▶ _ASSIGNMENT_: Return an exact transcript of the material below from the line containing "some (.ret f.jr)" through its final line, and no other lines.

_ _ _

/-- Major opcode 0x01. -/
def buildC01 (f : Fields) : Option Instr :=
  match f.len, f.fn.toNat with
  | .k32, 0 => some (.add f.rrr)
  | .k64, 0 | .k96, 0 => some (.addImm f.rri)
  | .k32, 1 => some (.sub f.rrr)
  | .k64, 1 | .k96, 1 => some (.subImm f.rri)
  | .k32, 2 => some (.and f.rrr)
  | .k64, 2 | .k96, 2 => some (.andImm f.rri)
  | .k32, 3 => some (.or f.rrr)
  | .k64, 3 | .k96, 3 => some (.orImm f.rri)
  | .k32, 4 => some (.xor f.rrr)
  | .k64, 4 | .k96, 4 => some (.xorImm f.rri)
  | .k32, 5 => some (.andn f.rrr)
  | .k64, 5 | .k96, 5 => some (.andnImm f.rri)
  | .k32, 6 => some (.orn f.rrr)
  | .k64, 6 | .k96, 6 => some (.ornImm f.rri)
  | .k32, 7 => some (.shl f.rrr)
  | .k64, 7 | .k96, 7 => some (.shlImm f.rri)
  | .k32, 8 => some (.shr f.rrr)
  | .k64, 8 | .k96, 8 => some (.shrImm f.rri)
  | .k32, 9 => some (.sra f.rrr)
  | .k64, 9 | .k96, 9 => some (.sraImm f.rri)
  | .k32, 10 => some (.rol f.rrr)
  | .k64, 10 | .k96, 10 => some (.rolImm f.rri)
  | .k32, 11 => some (.min f.rrr)
  | .k64, 11 | .k96, 11 => some (.minImm f.rri)
  | .k32, 12 => some (.max f.rrr)
  | .k64, 12 | .k96, 12 => some (.maxImm f.rri)
  | .k32, 13 => some (.minu f.rrr)
  | .k64, 13 | .k96, 13 => some (.minuImm f.rri)
  | .k32, 14 => some (.maxu f.rrr)
  | .k64, 14 | .k96, 14 => some (.maxuImm f.rri)
  | _, _ => none

/-- Major opcode 0x02. -/
def buildC02 (f : Fields) : Option Instr :=
  match f.len, f.fn.toNat with
  | .k32, 0 => some (.mul f.rrr)
  | .k64, 0 | .k96, 0 => some (.mulImm f.rri)
  | .k32, 1 => some (.mulh f.rrr)
  | .k64, 1 | .k96, 1 => some (.mulhImm f.rri)
  | .k32, 2 => some (.mulhu f.rrr)
  | .k64, 2 | .k96, 2 => some (.mulhuImm f.rri)
  | .k32, 3 => some (.div f.rrr)
  | .k64, 3 | .k96, 3 => some (.divImm f.rri)
  | .k32, 4 => some (.divu f.rrr)
  | .k64, 4 | .k96, 4 => some (.divuImm f.rri)
  | .k32, 5 => some (.rem f.rrr)
  | .k64, 5 | .k96, 5 => some (.remImm f.rri)
  | .k32, 6 => some (.remu f.rrr)
  | .k64, 6 | .k96, 6 => some (.remuImm f.rri)
  | _, _ => none

/-- Major opcode 0x03. -/
def buildC03 (f : Fields) : Option Instr :=
  match f.len, f.fn.toNat with
  | .k32, 0 => some (.clz f.rr)
  | .k32, 1 => some (.ctz f.rr)
  | .k32, 2 => some (.popc f.rr)
  | .k32, 3 => some (.brev f.rr)
  | .k32, 4 => some (.mov f.rr)
  | _, _ => none

/-- Major opcode 0x04. -/
def buildC04 (f : Fields) : Option Instr :=
  match f.len, f.fn.toNat with
  | .k64, 0 => some (.sext f.field)
  | .k64, 1 => some (.zext f.field)
  | .k64, 2 => some (.bext f.field)
  | .k64, 3 => some (.bins f.field)
  | _, _ => none

/-- Major opcode 0x05. -/
def buildC05 (f : Fields) : Option Instr :=
  match f.len, f.fn.toNat with
  | .k64, 0 => some (.li ⟨f.pr, f.d, f.imm⟩)
  | .k96, 0 => if f.sc then some (.liHi ⟨f.pr, f.d, f.lit⟩) else some (.liK96 ⟨f.pr, f.d, f.lit⟩)
  | _, _ => none

/-- Major opcode 0x06. -/
def buildC06 (f : Fields) : Option Instr :=
  match f.len, f.fn.toNat with
  | .k32, 0 => some (.sel f.rrr)
  | _, _ => none

/-- Major opcode 0x07. -/
def buildC07 (f : Fields) : Option Instr :=
  match f.len, f.fn.toNat with
  | .k32, 0 => some (.lea f.rrr)
  | .k64, 0 | .k96, 0 => some (.leaImm f.rri)
  | _, _ => none

/-- Major opcode 0x08. -/
def buildC08 (f : Fields) : Option Instr :=
  match f.len, f.fn.toNat with
  | .k32, 0 => some (.cmpEq f.cmpR)
  | .k64, 0 | .k96, 0 => some (.cmpEqImm f.cmpI)
  | .k32, 1 => some (.cmpNe f.cmpR)
  | .k64, 1 | .k96, 1 => some (.cmpNeImm f.cmpI)
  | .k32, 2 => some (.cmpLt f.cmpR)
  | .k64, 2 | .k96, 2 => some (.cmpLtImm f.cmpI)
  | .k32, 3 => some (.cmpGe f.cmpR)
  | .k64, 3 | .k96, 3 => some (.cmpGeImm f.cmpI)
  | .k32, 4 => some (.cmpLtu f.cmpR)
  | .k64, 4 | .k96, 4 => some (.cmpLtuImm f.cmpI)
  | .k32, 5 => some (.cmpGeu f.cmpR)
  | .k64, 5 | .k96, 5 => some (.cmpGeuImm f.cmpI)
  | _, _ => none

/-- Major opcode 0x09. -/
def buildC09 (f : Fields) : Option Instr :=
  match f.len, f.fn.toNat with
  | .k32, 0 => some (.pand f.prrr)
  | .k32, 1 => some (.por f.prrr)
  | .k32, 2 => some (.pxor f.prrr)
  | .k32, 3 => some (.pnot ⟨f.pr, f.pd, f.pa⟩)
  | _, _ => none

/-- Major opcode 0x20. -/
def buildC20 (f : Fields) : Option Instr :=
  match f.len, f.fn.toNat with
  | .k64, 0 => some (.fadd f.fpRRR)
  | .k64, 1 => some (.fsub f.fpRRR)
  | .k64, 2 => some (.fmul f.fpRRR)
  | .k64, 3 => some (.fdiv f.fpRRR)
  | .k64, 4 => some (.fmin f.fpRRRx)
  | .k64, 5 => some (.fmax f.fpRRRx)
  | .k64, 6 => some (.fsqrt f.fpRR)
  | _, _ => none

/-- Major opcode 0x21. -/
def buildC21 (f : Fields) : Option Instr :=
  match f.len, f.fn.toNat with
  | .k64, 0 => some (.ffma f.fpRRRR)
  | _, _ => none

/-- Major opcode 0x22. -/
def buildC22 (f : Fields) : Option Instr :=
  match f.len, f.fn.toNat with
  | .k64, 0 => some (.fcmpEq f.fcmp)
  | .k64, 1 => some (.fcmpNe f.fcmp)
  | .k64, 2 => some (.fcmpLt f.fcmp)
  | .k64, 3 => some (.fcmpLe f.fcmp)
  | .k64, 4 => some (.fcmpUn f.fcmp)
  | _, _ => none

/-- Major opcode 0x23. -/
def buildC23 (f : Fields) : Option Instr :=
  match f.len, f.fn.toNat with
  | .k64, 0 => some (.fcvtFf ⟨f.pr, f.d, f.a, f.c, f.fmt, f.rm, f.ovf⟩)
  | .k64, 1 => some (.fcvtFi f.fpRR)
  | .k64, 2 => some (.fcvtFu f.fpRR)
  | .k64, 3 => some (.fcvtIf f.fpRR)
  | .k64, 4 => some (.fcvtUf f.fpRR)
  | _, _ => none

/-- Major opcode 0x24. -/
def buildC24 (f : Fields) : Option Instr :=
  match f.len, f.fn.toNat with
  | .k64, 0 => some (.fclass f.fpRRx)
  | .k64, 1 => some (.fsgn f.fpRRRx)
  | .k64, 2 => some (.fsgnN f.fpRRRx)
  | .k64, 3 => some (.fsgnX f.fpRRRx)
  | _, _ => none

/-- Major opcode 0x30. -/
def buildC30 (f : Fields) : Option Instr :=
  match f.len, f.fn.toNat with
  | .k64, 0 | .k96, 0 => some (.bp ⟨f.pr, f.immOp⟩)
  | _, _ => none

/-- Major opcode 0x31. -/
def buildC31 (f : Fields) : Option Instr :=
  match f.len, f.fn.toNat with
  | .k32, 0 => some (.jr f.jr)
  | _, _ => none

/-- Major opcode 0x32. -/
def buildC32 (f : Fields) : Option Instr :=
  match f.len, f.fn.toNat with
  | .k64, 0 | .k96, 0 => some (.call ⟨f.pr, f.d, f.immOp⟩)
  | _, _ => none

/-- Major opcode 0x33. -/
def buildC33 (f : Fields) : Option Instr :=
  match f.len, f.fn.toNat with
  | .k32, 0 => some (.callr f.rr)
  | _, _ => none

/-- Major opcode 0x34. -/
def buildC34 (f : Fields) : Option Instr :=
  match f.len, f.fn.toNat with
  | .k32, 0 => some (.ret f.jr)
  | _, _ => none

/-- Major opcode 0x35. -/
def buildC35 (f : Fields) : Option Instr :=
  match f.len, f.fn.toNat with
  | .k64, 0 | .k96, 0 => some (.hloop f.hloop)
  | .k64, 1 | .k96, 1 => some (.hloopNp f.hloop)
  | _, _ => none

/-- Major opcode 0x40. -/
def buildC40 (f : Fields) : Option Instr :=
  match f.len, f.fn.toNat with
  | .k64, 0 | .k96, 0 => some (.ldB f.ld)
  | .k64, 1 | .k96, 1 => some (.ldH f.ld)
  | .k64, 2 | .k96, 2 => some (.ldW f.ld)
  | .k64, 3 | .k96, 3 => some (.ldD f.ld)
  | .k64, 4 | .k96, 4 => some (.ldBu f.ld)
  | .k64, 5 | .k96, 5 => some (.ldHu f.ld)
  | .k64, 6 | .k96, 6 => some (.ldWu f.ld)
  | _, _ => none

/-- Major opcode 0x41. -/
def buildC41 (f : Fields) : Option Instr :=
  match f.len, f.fn.toNat with
  | .k64, 0 | .k96, 0 => some (.stB f.st)
  | .k64, 1 | .k96, 1 => some (.stH f.st)
  | .k64, 2 | .k96, 2 => some (.stW f.st)
  | .k64, 3 | .k96, 3 => some (.stD f.st)
  | _, _ => none

/-- Major opcode 0x42. -/
def buildC42 (f : Fields) : Option Instr :=
  match f.len, f.fn.toNat with
  | .k64, 0 => some (.ldxB f.ldx)
  | .k64, 1 => some (.ldxH f.ldx)
  | .k64, 2 => some (.ldxW f.ldx)
  | .k64, 3 => some (.ldxD f.ldx)
  | _, _ => none

/-- Major opcode 0x43. -/
def buildC43 (f : Fields) : Option Instr :=
  match f.len, f.fn.toNat with
  | .k64, 0 => some (.stxB f.stx)
  | .k64, 1 => some (.stxH f.stx)
  | .k64, 2 => some (.stxW f.stx)
  | .k64, 3 => some (.stxD f.stx)
  | _, _ => none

_ _ _

▶ _ANSWER FOR THE TASK_:
  | .k32, 0 => some (.ret f.jr)
  | _, _ => none

/-- Major opcode 0x35. -/
def buildC35 (f : Fields) : Option Instr :=
  match f.len, f.fn.toNat with
  | .k64, 0 | .k96, 0 => some (.hloop f.hloop)
  | .k64, 1 | .k96, 1 => some (.hloopNp f.hloop)
  | _, _ => none

/-- Major opcode 0x40. -/
def buildC40 (f : Fields) : Option Instr :=
  match f.len, f.fn.toNat with
  | .k64, 0 | .k96, 0 => some (.ldB f.ld)
  | .k64, 1 | .k96, 1 => some (.ldH f.ld)
  | .k64, 2 | .k96, 2 => some (.ldW f.ld)
  | .k64, 3 | .k96, 3 => some (.ldD f.ld)
  | .k64, 4 | .k96, 4 => some (.ldBu f.ld)
  | .k64, 5 | .k96, 5 => some (.ldHu f.ld)
  | .k64, 6 | .k96, 6 => some (.ldWu f.ld)
  | _, _ => none

/-- Major opcode 0x41. -/
def buildC41 (f : Fields) : Option Instr :=
  match f.len, f.fn.toNat with
  | .k64, 0 | .k96, 0 => some (.stB f.st)
  | .k64, 1 | .k96, 1 => some (.stH f.st)
  | .k64, 2 | .k96, 2 => some (.stW f.st)
  | .k64, 3 | .k96, 3 => some (.stD f.st)
  | _, _ => none

/-- Major opcode 0x42. -/
def buildC42 (f : Fields) : Option Instr :=
  match f.len, f.fn.toNat with
  | .k64, 0 => some (.ldxB f.ldx)
  | .k64, 1 => some (.ldxH f.ldx)
  | .k64, 2 => some (.ldxW f.ldx)
  | .k64, 3 => some (.ldxD f.ldx)
  | _, _ => none

/-- Major opcode 0x43. -/
def buildC43 (f : Fields) : Option Instr :=
  match f.len, f.fn.toNat with
  | .k64, 0 => some (.stxB f.stx)
  | .k64, 1 => some (.stxH f.stx)
  | .k64, 2 => some (.stxW f.stx)
  | .k64, 3 => some (.stxD f.stx)
  | _, _ => none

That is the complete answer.